---------- SUPPLIED INFORMATION

/-- R264, R271, R284 to R286, R290, R295, R298, R299: the events of the memory system. A read waits in a combine window
of its slice, or is served alone; the window serves every read it has gathered with the line as it stands, the
sixteenth to join closing it; the reply fills the L1, dirty bytes of which stay. A pull and a write-back bring dirty bytes
home. A release's write enters its record; a batch is applied in lane order; a recall brings partial results home.
Choices of the model's are that an event whose condition fails has no effect (log 19), its agenda (log 3) and the order
of combining (log 12). -/
def Obligations.MemoryEventResults : Prop :=
  ∀ (s : State) (c line e : Nat),
    let cs := Tab.get [] s.windows line
    let waiting := ∃ f ∈ s.flights, f.line = line ∧ f.core = c ∧ f.data = none
    let alone := s.records = [] ∧ s.recordOrder = [] ∧ s.holders = []
    let open_ := (s.windows.filter fun w => decide (sliceOfLine w.1 = sliceOfLine line)).length
    (¬ waiting → exec (.homeRead c line) s = .next s) ∧
    (waiting →
      (cs = [] → open_ < 64 → exec (.homeRead c line) s =
        .next ({ s with windows := Tab.put s.windows line [c] }.later (.combineWindowClose line))) ∧
      (cs ≠ [] → cs.length < 16 → (∀ x, cs.head? = some x → x / 4 ≠ c / 4) → exec (.homeRead c line) s =
        .next { s with windows := Tab.put s.windows line (cs ++ [c]) }) ∧
      (alone → cs.length = 16 → (∀ x, cs.head? = some x → x / 4 ≠ c / 4) →
        ∃ t, exec (.homeRead c line) s = .next t ∧ Served s t line (cs ++ [c]) ∧ Tab.get [] t.windows line = []) ∧
      (alone → (∀ x, cs.head? = some x → x / 4 = c / 4) → cs ≠ [] ∨ 64 ≤ open_ →
        ∃ t, exec (.homeRead c line) s = .next t ∧
          TagsOnly { s with flights := t.flights, agenda := t.agenda } t ∧
          Served s t line [c] ∧ Instr.memoryReply c line ∈ t.agenda)) ∧
    (cs = [] → exec (.combineWindowClose line) s = .next s) ∧
    (cs ≠ [] → alone → ∃ t, exec (.combineWindowClose line) s = .next t ∧
      TagsOnly { s with flights := t.flights, agenda := t.agenda, windows := t.windows } t ∧ Served s t line cs ∧
      t.windows = Tab.drop s.windows line ∧ ∀ k ∈ cs, Instr.memoryReply k line ∈ t.agenda) ∧
    ((∀ f ∈ s.flights, ¬ (f.line = line ∧ f.core = c ∧ f.data ≠ none)) → exec (.memoryReply c line) s = .next s) ∧
    (∀ f bs ps, s.flights.find? (fun f => f.line == line && f.core == c && f.data.isSome) = some f →
      f.data = some (bs, ps) →
      (f.fill = false → exec (.memoryReply c line) s = .next { s with flights := s.flights.erase f }) ∧
      let filled (t : State) (l : Line) : Prop :=
        t = { s with flights := s.flights.erase f, cores := t.cores } ∧ (∀ k, k ≠ c → t.core k = s.core k) ∧
          t.core c = { s.core c with
            l1 := l :: (s.core c).l1.filter fun x => decide (x.line ≠ line)
            recent := line :: (s.core c).recent.filter fun x =>
              decide (x ≠ line) && (s.core c).l1.any fun y => decide (y.line = x) }
      (f.fill = true → (s.core c).carve.ways = 0 → ∃ t, exec (.memoryReply c line) s = .next t ∧
        t = { s with flights := s.flights.erase f, cores := t.cores } ∧ (t.core c).l1 = (s.core c).l1) ∧
      (f.fill = true → (s.core c).carve.ways ≠ 0 → (s.core c).acc = [] → ((s.core c).l1.map (·.line)).Nodup →
        (∀ w, (∀ l ∈ (s.core c).l1, l.line ≠ line ∧ (l.line % 256 = line % 256 → l.way ≠ w)) →
          w < (s.core c).carve.ways → (∀ v < w, ∃ l ∈ (s.core c).l1, l.line % 256 = line % 256 ∧ l.way = v) →
          ∃ t, exec (.memoryReply c line) s = .next t ∧ filled t
            { line := line, way := w, bytes := (List.range 128).map (fun i => (i, (bs.getD i 0#8, false))),
              poison := (List.range 16).filter fun w => ps.contains w, epoch := (s.core c).epoch,
              prefetched := !f.demanded, guard := f.guard }) ∧
        ∀ l ∈ (s.core c).l1, l.line = line → ∃ t, exec (.memoryReply c line) s = .next t ∧
          filled t { l.merge bs ps with
            prefetched := l.prefetched || !f.demanded, guard := if f.guard = none then l.guard else f.guard })) ∧
    (QuietHome s → OrderedL1 s c →
      (∃ t, exec (.pullRequest c e) s = .next t ∧ WroteBack s t c fun l => decide (l.epoch ≤ e)) ∧
      ∃ t, exec (.writeBack c line) s = .next t ∧ WroteBack s t c fun l => l.line == line) ∧
    (∀ g cells, ¬ GroupHolds s g (128 * line) 128 → exec (.releaseRecord (.inbound g c) line e cells) s = .next s) ∧
    (QuietHome s → line < 2 ^ 57 → ∀ sender cells,
      sender = .own c ∨ (∃ g, sender = .inbound g c ∧ GroupHolds s g (128 * line) 128) →
      ∃ t, exec (.releaseRecord sender line e cells) s = .next t ∧
      t.records = [(line, [(senderKey sender, e)])] ∧ t.cores = s.cores ∧
      (∀ a, a / 128 ≠ line → t.mem.byte a = s.mem.byte a) ∧
      ∀ i < 128, t.mem.byte (128 * line + i) =
        ((cells.reverse.find? fun x => x.1 == i).map (·.2)).getD (s.mem.byte (128 * line + i))) ∧
    (∀ a op wide os, op.toNat ≤ 12 →
      let n := if wide then 8 else 4
      let r (m : Nat) : Nat := os.foldl (fun m o => newValue op.toNat (8 * n) m (o.1.toNat % 2 ^ (8 * n))
        (o.1.toNat % 2 ^ (8 * n)) o.2.toNat) m
      (∀ g, ¬ GroupHolds s g a n → exec (.atomicBatch (.inbound g) a op wide os) s = .next s) ∧
      (QuietHome s → a + n ≤ 2 ^ 64 → ∀ unit, unit = .home ∨ (∃ g, unit = .inbound g ∧ GroupHolds s g a n) →
        ∃ t, exec (.atomicBatch unit a op wide os) s = .next t ∧ TagsOnly { s with mem := t.mem } t ∧ ∀ b, t.mem.byte b =
          if a ≤ b ∧ b < a + n then BitVec.ofNat 8 (r (s.mem.num a n) / 256 ^ (b - a)) else s.mem.byte b) ∧
      (QuietScratch s → ∀ k, ∃ t, exec (.atomicBatch (.bank k) a op wide os) s = .next t ∧ t = { s with blocks := t.blocks } ∧
        ∀ j b, (t.block j).scratch.byte b = if j = k ∧ a ≤ b ∧ b < a + n then
          BitVec.ofNat 8 (r ((s.block k).scratch.num a n) / 256 ^ (b - a)) else (s.block j).scratch.byte b)) ∧
    (∀ y off v, Tab.get [] s.holders line = [c] → Tab.get [] s.records line = [] → (s.core c).acc = [y] →
      y.place = line → y.words = [(off, v)] → y.op.toNat ≤ 12 → v.toNat < (if y.wide then 2 ^ 64 else 2 ^ 32) →
      line < 2 ^ 57 → off + (if y.wide then 8 else 4) ≤ 128 → ∃ t, exec (.recall line) s = .next t ∧ Tab.get [] t.holders line = [] ∧ Tab.get [] t.windows line = [] ∧
        (t.core c).acc = [] ∧
        let n := if y.wide then 8 else 4
        ∀ a, t.mem.byte a = if 128 * line + off ≤ a ∧ a < 128 * line + off + n then
          BitVec.ofNat 8 (newValue y.op.toNat (8 * n) (s.mem.num (128 * line + off) n) v.toNat 0 0 /
            256 ^ (a - (128 * line + off))) else s.mem.byte a) ∧
    (∀ seg, (seg / 2 ^ 21 / 16 ≠ c → exec (.redcRecall c seg) s = .next s) ∧
      (seg / 2 ^ 21 / 16 = c → ∃ t, exec (.redcRecall c seg) s = .next t ∧ Tab.get [] (t.core c).redHolders seg = [] ∧
        (∀ k ∈ Tab.get [] (s.core c).redHolders seg, ∀ y ∈ (t.core k).redBuf, y.place ≠ seg) ∧ t.mem = s.mem ∧
        ∀ k y off v, Tab.get [] (s.core c).redHolders seg = [k] → (s.core k).redBuf = [y] → y.place = seg →
          y.words = [(off, v)] → y.op.toNat ≤ 12 → v.toNat < (if y.wide then 2 ^ 64 else 2 ^ 32) →
          let n := if y.wide then 8 else 4
          let o := seg % 2 ^ 21 + off
          ∀ b a, (t.block b).scratch.byte a = if b = seg / 2 ^ 21 ∧ o ≤ a ∧ a < o + n then
            BitVec.ofNat 8 (newValue y.op.toNat (8 * n) ((s.block b).scratch.num o n) v.toNat 0 0 / 256 ^ (a - o))
          else (s.block b).scratch.byte a))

--------------------

WHAT YOU NEED TO DO
Write out exactly the lines above between the line with "(∀ y off v, Tab.get" and the line with "256 ^ (a - (128", inclusive, and nothing beyond them.

TASK ANSWER
    (∀ y off v, Tab.get [] s.holders line = [c] → Tab.get [] s.records line = [] → (s.core c).acc = [y] →
      y.place = line → y.words = [(off, v)] → y.op.toNat ≤ 12 → v.toNat < (if y.wide then 2 ^ 64 else 2 ^ 32) →
      line < 2 ^ 57 → off + (if y.wide then 8 else 4) ≤ 128 → ∃ t, exec (.recall line) s = .next t ∧ Tab.get [] t.holders line = [] ∧ Tab.get [] t.windows line = [] ∧
        (t.core c).acc = [] ∧
        let n := if y.wide then 8 else 4
        ∀ a, t.mem.byte a = if 128 * line + off ≤ a ∧ a < 128 * line + off + n then
          BitVec.ofNat 8 (newValue y.op.toNat (8 * n) (s.mem.num (128 * line + off) n) v.toNat 0 0 /
            256 ^ (a - (128 * line + off))) else s.mem.byte a) ∧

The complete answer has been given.